-- ==== Sys2Proof/Laws/Bus.lean ====
section
/-! SUPPORT. Laws/Bus.lean: what a register access that reaches its page comes to. -/

namespace Sys2Proof.Machine

/-- What an access does where it arrives. -/
def State.made (s : State) (tg : Target) (a : Access) (force : Bool) : State × Option BusResp :=
  match tg with
  | .page p off => s.pageAccess p off a force
  | .ctx t off => s.ctxAccess t off a
  | .prog t off => s.progAccess t off a
  | _ => s.memAccess a

theorem State.busAccess_made {s : State} {tg : Target} {a : Access} (h : s.Arrives tg a) (hu : tg ≠ .unmapped) (hn : tg ≠ .noPage)
    (force : Bool) : s.busAccess a force = s.made tg a force := by
  unfold State.busAccess
  have h1 := h.on
  have h2 := h.allowed
  have h3 := h.role
  have h4 := h.clocked
  have h5 := h.free
  simp only [h.leads]
  cases tg with
  | unmapped => exact absurd rfl hu
  | noPage => exact absurd rfl hn
  | _ =>
    simp only [h1, h2, h3, Bool.not_true, Bool.false_eq_true, if_false]
    cases hx : aliasOf a.addr with
    | none => first | simp [targetIsland, State.made, h4 _ rfl, h5] | simp [targetIsland, State.made, h5]
    | some lt =>
      first | simp [h.still lt hx, targetIsland, State.made, h4 _ rfl, h5] | simp [h.still lt hx, targetIsland, State.made, h5]

/-- An access that reaches its page is made there. -/
theorem State.busAccess_page {s : State} {p : Page} {off : Nat} {a : Access} (h : s.Reaches p off a) (force : Bool) :
    s.busAccess a force = s.pageAccess p off a force :=
  State.busAccess_made h.toArrives (by simp) (by simp) force

/-- A write of a word that reaches its page. -/
theorem State.busWrite_finish {s u : State} {p : Page} {off req addr data c : Nat}
    (h : s.Reaches p off ⟨req, addr, 4, true, data⟩) (ha : addr % 4 = 0) (hhi : off < 0x800) (hst : s.unstaged p)
    (hd : data < 2 ^ 32) (hw : s.writeWord p off (s.wrOf p req data) = (u, c)) (hc : c ≠ causePRIV) :
    s.busWrite req addr 4 data = (u.afterWrite p).finish p c ⟨req, addr, 4, true, data⟩ 0 := by
  have h1 : s.writePage p off 4 ⟨req, 4, data, s.lockOpen p req⟩ = (u, c) := by
    rw [← hw]
    simp [State.writePage, State.wrOf, Nat.mod_eq_of_lt (show data < 4294967296 from hd)]
  have h3 : (if p.ty == PageT.pwmg then s.stagedFor p.owner else none) = none := by
    split
    · rename_i hp
      exact hst (by simpa using hp)
    · rfl
  rw [State.busWrite, State.busAccess_page h]
  unfold State.pageAccess
  simp only [okSize, ha, Nat.not_le.mpr hhi, h1, Bool.false_or, h3, hc]
  rfl

/-- The same for a block register. -/
theorem State.busWrite_block {s u : State} {p : Page} {off req addr data c : Nat}
    (h : s.Reaches p off ⟨req, addr, 4, true, data⟩) (ha : addr % 4 = 0) (hlo : 0x40 ≤ off) (hhi : off < 0x800)
    (hs : (p.slots off).isSome = true) (hst : s.unstaged p) (hd : data < 2 ^ 32) (ho : s.wordUnder p off 4 req = false)
    (hw : (s.pageSync p off).writeBlock p off (s.wrOf p req data) = (u, c)) (hc : c ≠ causePRIV) :
    s.busWrite req addr 4 data = ((u.noteWord p off 4 req).afterWrite p).finish p c ⟨req, addr, 4, true, data⟩ 0 := by
  have hn : (p.slots off).isNone = false := by cases hx : p.slots off <;> simp_all
  refine State.busWrite_finish h ha hhi hst hd ?_ hc
  have ha : s.writeAlone p off (s.wrOf p req data) = (u, c) := by
    rw [← hw]
    simp [State.writeAlone, h.ready, hn, Nat.not_lt.mpr hlo]
  simp only [State.writeWord, ha]
  simp [State.wrOf, ho]

/-- The same in a page that ends no launch, where the page records no error. -/
theorem State.busWrite_ok {s u : State} {p : Page} {off req addr data : Nat}
    (h : s.Reaches p off ⟨req, addr, 4, true, data⟩) (ha : addr % 4 = 0) (hlo : 0x40 ≤ off) (hhi : off < 0x800)
    (hs : (p.slots off).isSome = true) (hp : p.ty ≠ .pwmg) (hd : data < 2 ^ 32) (ho : orderOf p off = 0)
    (hw : (s.pageSync p off).writeBlock p off (s.wrOf p req data) = (u, 0)) :
    s.busWrite req addr 4 data = (u.afterWrite p).respond req false 0 := by
  rw [State.busWrite_block h ha hlo hhi hs (fun x => absurd x hp) hd (by simp [State.wordUnder, ho]) hw (by decide)]
  simp [State.noteWord, State.finish, ho]

/-- A write of a word at a block register of a page, by the page and the offset. -/
theorem State.Writes.busWrite {s u : State} {p : Page} {off req data c : Nat} (h : s.Writes p off req data)
    (ha : (p.base + off) % 4 = 0) (hlo : 0x40 ≤ off) (hhi : off < 0x800) (hs : (p.slots off).isSome = true) (hst : s.unstaged p)
    (hw : (s.pageSync p off).writeBlock p off (s.wrOf p req data) = (u, c)) (hc : c ≠ causePRIV) :
    s.busWrite req (p.base + off) 4 data = u.wrote p off req data c :=
  State.busWrite_block h.1 ha hlo hhi hs hst h.2.1 h.2.2 hw hc

/-- The same in a page that holds no ledger and no capture FIFO. -/
theorem State.Writes.plain {s u : State} {p : Page} {off addr req data c : Nat} (h : s.Writes p off req data)
    (he : addr = p.base + off) (ha : addr % 4 = 0) (hlo : 0x40 ≤ off) (hhi : off < 0x800) (hs : (p.slots off).isSome = true)
    (hp : (p.ty == .pwmg || p.ty == .drole || p.ty == .capt) = false)
    (hw : s.writeBlock p off (s.wrOf p req data) = (u, c)) (hc : c ≠ causePRIV) :
    s.busWrite req addr 4 data = u.wrote p off req data c := by
  subst he
  simp at hp
  have hsync : s.pageSync p off = s := by
    unfold State.pageSync
    split
    · exact absurd (by assumption) hp.1.1
    · exact absurd (by assumption) hp.1.2
    · exact absurd (by assumption) hp.2
    · rfl
  exact h.busWrite ha hlo hhi hs (fun x => absurd x hp.1.1) (by rw [hsync]; exact hw) hc

/-- The registers of a page depend on its kind and its number within its owner alone. -/
theorem Page.slots_congr {p q : Page} (h : p.ty = q.ty) (k : p.inst = q.inst) (off : Nat) : p.slots off = q.slots off := by
  have : p.table = q.table := by unfold Page.table; rw [h, k]
  rw [Page.slots, Page.slots, this]

/-- The registers of a page, by its kind and its number. -/
theorem Page.slots_kind (p : Page) (off : Nat) : p.slots off = (⟨p.ty, 0, p.inst, 0⟩ : Page).slots off :=
  Page.slots_congr rfl rfl off

/-- A check of the numbers below `m`, at one of them. -/
theorem all_below {f : Nat → Bool} {m n : Nat} (h : (List.range m).all f = true) (hn : n < m) : f n = true :=
  List.all_eq_true.mp h n (List.mem_range.mpr hn)

/-! ### The fields of a word -/

/-- A slot that shows its whole field. -/
theorem State.setSlot_whole (s : State) (b : Nat) (x : Slot) (v : Nat) (hp : x.part = 0) (hw : x.w = x.fld.w) :
    s.setSlot b x v = s.setF b x.fld v := by
  have : setBits (s.getF b x.fld) 0 x.fld.w v % 2 ^ x.fld.w = v % 2 ^ x.fld.w := by
    unfold setBits bits
    have := State.getF_lt s b x.fld
    rw [Nat.pow_zero, Nat.div_one, Nat.mod_eq_of_lt this]
    simp
  simp [State.setSlot, hp, hw, State.setF, this]

end Sys2Proof.Machine
end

· · · · ·

In full and without changes, copy the entries above.

- Response to this exercise
-- ==== Sys2Proof/Laws/Bus.lean ====
section
/-! SUPPORT. Laws/Bus.lean: what a register access that reaches its page comes to. -/

namespace Sys2Proof.Machine

/-- What an access does where it arrives. -/
def State.made (s : State) (tg : Target) (a : Access) (force : Bool) : State × Option BusResp :=
  match tg with
  | .page p off => s.pageAccess p off a force
  | .ctx t off => s.ctxAccess t off a
  | .prog t off => s.progAccess t off a
  | _ => s.memAccess a

theorem State.busAccess_made {s : State} {tg : Target} {a : Access} (h : s.Arrives tg a) (hu : tg ≠ .unmapped) (hn : tg ≠ .noPage)
    (force : Bool) : s.busAccess a force = s.made tg a force := by
  unfold State.busAccess
  have h1 := h.on
  have h2 := h.allowed
  have h3 := h.role
  have h4 := h.clocked
  have h5 := h.free
  simp only [h.leads]
  cases tg with
  | unmapped => exact absurd rfl hu
  | noPage => exact absurd rfl hn
  | _ =>
    simp only [h1, h2, h3, Bool.not_true, Bool.false_eq_true, if_false]
    cases hx : aliasOf a.addr with
    | none => first | simp [targetIsland, State.made, h4 _ rfl, h5] | simp [targetIsland, State.made, h5]
    | some lt =>
      first | simp [h.still lt hx, targetIsland, State.made, h4 _ rfl, h5] | simp [h.still lt hx, targetIsland, State.made, h5]

/-- An access that reaches its page is made there. -/
theorem State.busAccess_page {s : State} {p : Page} {off : Nat} {a : Access} (h : s.Reaches p off a) (force : Bool) :
    s.busAccess a force = s.pageAccess p off a force :=
  State.busAccess_made h.toArrives (by simp) (by simp) force

/-- A write of a word that reaches its page. -/
theorem State.busWrite_finish {s u : State} {p : Page} {off req addr data c : Nat}
    (h : s.Reaches p off ⟨req, addr, 4, true, data⟩) (ha : addr % 4 = 0) (hhi : off < 0x800) (hst : s.unstaged p)
    (hd : data < 2 ^ 32) (hw : s.writeWord p off (s.wrOf p req data) = (u, c)) (hc : c ≠ causePRIV) :
    s.busWrite req addr 4 data = (u.afterWrite p).finish p c ⟨req, addr, 4, true, data⟩ 0 := by
  have h1 : s.writePage p off 4 ⟨req, 4, data, s.lockOpen p req⟩ = (u, c) := by
    rw [← hw]
    simp [State.writePage, State.wrOf, Nat.mod_eq_of_lt (show data < 4294967296 from hd)]
  have h3 : (if p.ty == PageT.pwmg then s.stagedFor p.owner else none) = none := by
    split
    · rename_i hp
      exact hst (by simpa using hp)
    · rfl
  rw [State.busWrite, State.busAccess_page h]
  unfold State.pageAccess
  simp only [okSize, ha, Nat.not_le.mpr hhi, h1, Bool.false_or, h3, hc]
  rfl

/-- The same for a block register. -/
theorem State.busWrite_block {s u : State} {p : Page} {off req addr data c : Nat}
    (h : s.Reaches p off ⟨req, addr, 4, true, data⟩) (ha : addr % 4 = 0) (hlo : 0x40 ≤ off) (hhi : off < 0x800)
    (hs : (p.slots off).isSome = true) (hst : s.unstaged p) (hd : data < 2 ^ 32) (ho : s.wordUnder p off 4 req = false)
    (hw : (s.pageSync p off).writeBlock p off (s.wrOf p req data) = (u, c)) (hc : c ≠ causePRIV) :
    s.busWrite req addr 4 data = ((u.noteWord p off 4 req).afterWrite p).finish p c ⟨req, addr, 4, true, data⟩ 0 := by
  have hn : (p.slots off).isNone = false := by cases hx : p.slots off <;> simp_all
  refine State.busWrite_finish h ha hhi hst hd ?_ hc
  have ha : s.writeAlone p off (s.wrOf p req data) = (u, c) := by
    rw [← hw]
    simp [State.writeAlone, h.ready, hn, Nat.not_lt.mpr hlo]
  simp only [State.writeWord, ha]
  simp [State.wrOf, ho]

/-- The same in a page that ends no launch, where the page records no error. -/
theorem State.busWrite_ok {s u : State} {p : Page} {off req addr data : Nat}
    (h : s.Reaches p off ⟨req, addr, 4, true, data⟩) (ha : addr % 4 = 0) (hlo : 0x40 ≤ off) (hhi : off < 0x800)
    (hs : (p.slots off).isSome = true) (hp : p.ty ≠ .pwmg) (hd : data < 2 ^ 32) (ho : orderOf p off = 0)
    (hw : (s.pageSync p off).writeBlock p off (s.wrOf p req data) = (u, 0)) :
    s.busWrite req addr 4 data = (u.afterWrite p).respond req false 0 := by
  rw [State.busWrite_block h ha hlo hhi hs (fun x => absurd x hp) hd (by simp [State.wordUnder, ho]) hw (by decide)]
  simp [State.noteWord, State.finish, ho]

/-- A write of a word at a block register of a page, by the page and the offset. -/
theorem State.Writes.busWrite {s u : State} {p : Page} {off req data c : Nat} (h : s.Writes p off req data)
    (ha : (p.base + off) % 4 = 0) (hlo : 0x40 ≤ off) (hhi : off < 0x800) (hs : (p.slots off).isSome = true) (hst : s.unstaged p)
    (hw : (s.pageSync p off).writeBlock p off (s.wrOf p req data) = (u, c)) (hc : c ≠ causePRIV) :
    s.busWrite req (p.base + off) 4 data = u.wrote p off req data c :=
  State.busWrite_block h.1 ha hlo hhi hs hst h.2.1 h.2.2 hw hc

/-- The same in a page that holds no ledger and no capture FIFO. -/
theorem State.Writes.plain {s u : State} {p : Page} {off addr req data c : Nat} (h : s.Writes p off req data)
    (he : addr = p.base + off) (ha : addr % 4 = 0) (hlo : 0x40 ≤ off) (hhi : off < 0x800) (hs : (p.slots off).isSome = true)
    (hp : (p.ty == .pwmg || p.ty == .drole || p.ty == .capt) = false)
    (hw : s.writeBlock p off (s.wrOf p req data) = (u, c)) (hc : c ≠ causePRIV) :
    s.busWrite req addr 4 data = u.wrote p off req data c := by
  subst he
  simp at hp
  have hsync : s.pageSync p off = s := by
    unfold State.pageSync
    split
    · exact absurd (by assumption) hp.1.1
    · exact absurd (by assumption) hp.1.2
    · exact absurd (by assumption) hp.2
    · rfl
  exact h.busWrite ha hlo hhi hs (fun x => absurd x hp.1.1) (by rw [hsync]; exact hw) hc

/-- The registers of a page depend on its kind and its number within its owner alone. -/
theorem Page.slots_congr {p q : Page} (h : p.ty = q.ty) (k : p.inst = q.inst) (off : Nat) : p.slots off = q.slots off := by
  have : p.table = q.table := by unfold Page.table; rw [h, k]
  rw [Page.slots, Page.slots, this]

/-- The registers of a page, by its kind and its number. -/
theorem Page.slots_kind (p : Page) (off : Nat) : p.slots off = (⟨p.ty, 0, p.inst, 0⟩ : Page).slots off :=
  Page.slots_congr rfl rfl off

/-- A check of the numbers below `m`, at one of them. -/
theorem all_below {f : Nat → Bool} {m n : Nat} (h : (List.range m).all f = true) (hn : n < m) : f n = true :=
  List.all_eq_true.mp h n (List.mem_range.mpr hn)

/-! ### The fields of a word -/

/-- A slot that shows its whole field. -/
theorem State.setSlot_whole (s : State) (b : Nat) (x : Slot) (v : Nat) (hp : x.part = 0) (hw : x.w = x.fld.w) :
    s.setSlot b x v = s.setF b x.fld v := by
  have : setBits (s.getF b x.fld) 0 x.fld.w v % 2 ^ x.fld.w = v % 2 ^ x.fld.w := by
    unfold setBits bits
    have := State.getF_lt s b x.fld
    rw [Nat.pow_zero, Nat.div_one, Nat.mod_eq_of_lt this]
    simp
  simp [State.setSlot, hp, hw, State.setF, this]

end Sys2Proof.Machine
end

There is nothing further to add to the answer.